The paper constructs a broad family of AdS spacetimes warped by internal manifolds in $D=11$ and type II supergravities as near-horizon limits of semi-localised multi-brane intersections. By describing larger spheres or AdS spaces as foliations involving $S^3$ or $AdS_3$ and replacing these with lens spaces or BTZ black holes through Taub-NUTs or pp-waves, it then generates multi-intersections via Kaluza-Klein reduction or Hopf T-duality. These warped backgrounds expand the landscape of AdS/CFT examples and provide new, consistent embeddings of lower-dimensional gauged supergravities in higher dimensions.

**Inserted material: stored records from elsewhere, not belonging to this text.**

theorem execClockRecoveryPhaseMove_same (a1 : Nat) (a2 : Nat) (a3 : Bool) (a4 : Int) (a5 : State) :
    SameNext [.tiles, .quench, .counters] (execClockRecoveryPhaseMove a1 a2 a3 a4 a5) a5 := by
  unfold execClockRecoveryPhaseMove
  extract_lets +onlyGivenNames x6
  clear_value x6
  extract_lets +onlyGivenNames x7
  clear_value x7
  extract_lets +onlyGivenNames x8
  clear_value x8
  extract_lets +onlyGivenNames x9
  clear_value x9
  extract_lets +onlyGivenNames x10
  clear_value x10
  extract_lets +onlyGivenNames x11
  clear_value x11
  extract_lets +onlyGivenNames x12
  have h12 : Same [.tiles, .quench, .counters] x12 a5 := by
    unfold x12
    exact Same.step (State.modTile_same ..) rfl (Same.refl _ _)
  clear_value x12
  refine SameNext.next ?_
  refine Same.ite ?_ ?_
  · exact Same.ite (Same.step (State.pathShift_same ..) rfl (by assumption)) (Same.step (State.pathShift_same ..) rfl (by assumption))
  · assumption

theorem execReplayTimeout_same (a1 : Nat) (a2 : Ticks) (a3 : State) :
    SameNext [.routing, .tiles, .sched, .time, .ports, .draw, .vises, .hearth, .quench, .counters, .out] (execReplayTimeout a1 a2 a3) a3 := by
  unfold execReplayTimeout
  extract_lets +onlyGivenNames x4
  have h4 : Same [.routing, .tiles, .sched, .time, .ports, .draw, .vises, .hearth, .quench, .counters, .out] x4 a3 := by
    unfold x4
    exact Same.step (State.advance_same ..) rfl (Same.refl _ _)
  clear_value x4
  extract_lets +onlyGivenNames x6
  clear_value x6
  split
  · refine SameNext.next ?_
    refine Same.ite ?_ ?_
    · exact Same.step (State.replay_same ..) rfl (by assumption)
    · assumption
  · exact SameNext.next (by assumption)

theorem execShoeStepTimeout_same (a1 : Nat) (a2 : State) :
    SameNext [.routing, .tiles, .sched, .time, .ports, .draw, .vises, .hearth, .quench, .counters, .out] (execShoeStepTimeout a1 a2) a2 := by
  unfold execShoeStepTimeout
  exact SameNext.next (Same.ite (Same.step (State.retrain_same ..) rfl (Same.step (State.modTile_same ..) rfl (Same.refl _ _))) (Same.refl _ _))

theorem execWidthRestore_same (a1 : Nat) (a2 : State) :
    SameNext [.tiles, .counters, .free, .out] (execWidthRestore a1 a2) a2 := by
  unfold execWidthRestore
  extract_lets +onlyGivenNames x3
  clear_value x3
  extract_lets +onlyGivenNames x4
  clear_value x4
  extract_lets +onlyGivenNames x5
  clear_value x5
  extract_lets +onlyGivenNames x6
  clear_value x6
  split
  · refine SameNext.ite ?_ ?_
    · exact SameNext.next (Same.step (State.startShoe_same ..) rfl (Same.step (State.modTile_same ..) rfl (Same.refl _ _)))
    · exact SameNext.next (Same.refl _ _)
  · exact SameNext.next (Same.refl _ _)

theorem execSoleUseClear_same (a1 : Nat) (a2 : State) :
    SameNext [.tiles] (execSoleUseClear a1 a2) a2 := by
  unfold execSoleUseClear
  exact SameNext.next (Same.ite (Same.step (State.modTile_same ..) rfl (Same.refl _ _)) (Same.refl _ _))

theorem execTrainingBackoffExpiry_same (a1 : Nat) (a2 : State) :
    SameNext [.tiles, .counters, .out] (execTrainingBackoffExpiry a1 a2) a2 := by
  unfold execTrainingBackoffExpiry
  exact SameNext.next (Same.ite (Same.step (State.startMap_same ..) rfl (Same.step (State.modTile_same ..) rfl (Same.refl _ _))) (Same.refl _ _))

theorem execShodSet_same (a1 : Nat) (a2 : State) :
    SameNext [.tiles, .counters, .out] (execShodSet a1 a2) a2 := by
  unfold execShodSet
  extract_lets +onlyGivenNames x3
  clear_value x3
  split
  · refine SameNext.ite ?_ ?_
    · extract_lets +onlyGivenNames x7
      clear_value x7
      exact SameNext.next (Same.step (State.shoeBegin_same ..) rfl (Same.step (State.sendShoe_same ..) rfl (Same.step (State.modTile_same ..) rfl (Same.refl _ _))))
    · exact SameNext.next (Same.refl _ _)
  · exact SameNext.next (Same.refl _ _)

theorem execCreditDecay_same (a1 : Nat) (a2 : State) :
    SameNext [.tiles] (execCreditDecay a1 a2) a2 := by
  unfold execCreditDecay
  exact SameNext.next (Same.step (State.modTile_same ..) rfl (Same.refl _ _))

theorem execExchangeIntervalEnd_same (a1 : Nat) (a2 : State) :
    SameNext [.routing, .tiles, .sched, .time, .quench, .counters] (execExchangeIntervalEnd a1 a2) a2 := by
  unfold execExchangeIntervalEnd
  exact SameNext.next (Same.step (State.elect_same ..) rfl (Same.step (State.modTile_same ..) rfl (Same.refl _ _)))

end Sys2Proof.Machine
end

The warp factors, depending only on internal coordinates, enable robust consistent truncations and broaden the scope for holographic dualities in various dimensions.

Abstract

We obtain a large class of AdS spacetimes warped with certain internal spaces in eleven-dimensional and type IIA/IIB supergravities. The warp factors depend only on the internal coordinates. These solutions arise as the near-horizon geometries of more general semi-localised multi-intersections of $p$-branes. We achieve this by noting that any sphere (or AdS spacetime) of dimension greater than 3 can be viewed as a foliation involving S^3 (or AdS_3). Then the S^3 (or AdS_3) can be replaced by a three-dimensional lens space (or a BTZ black hole), which arises naturally from the introduction of a NUT (or a pp-wave) to the M-branes or the D3-brane. We then obtain multi-intersections by performing a Kaluza-Klein reduction or Hopf T-duality transformation on the fibre coordinate of the lens space (or the BTZ black hole). These geometries provide further possible examples of the AdS/CFT correspondence and of consistent embeddings of lower-dimensional gauged supergravities in D=11 or D=10.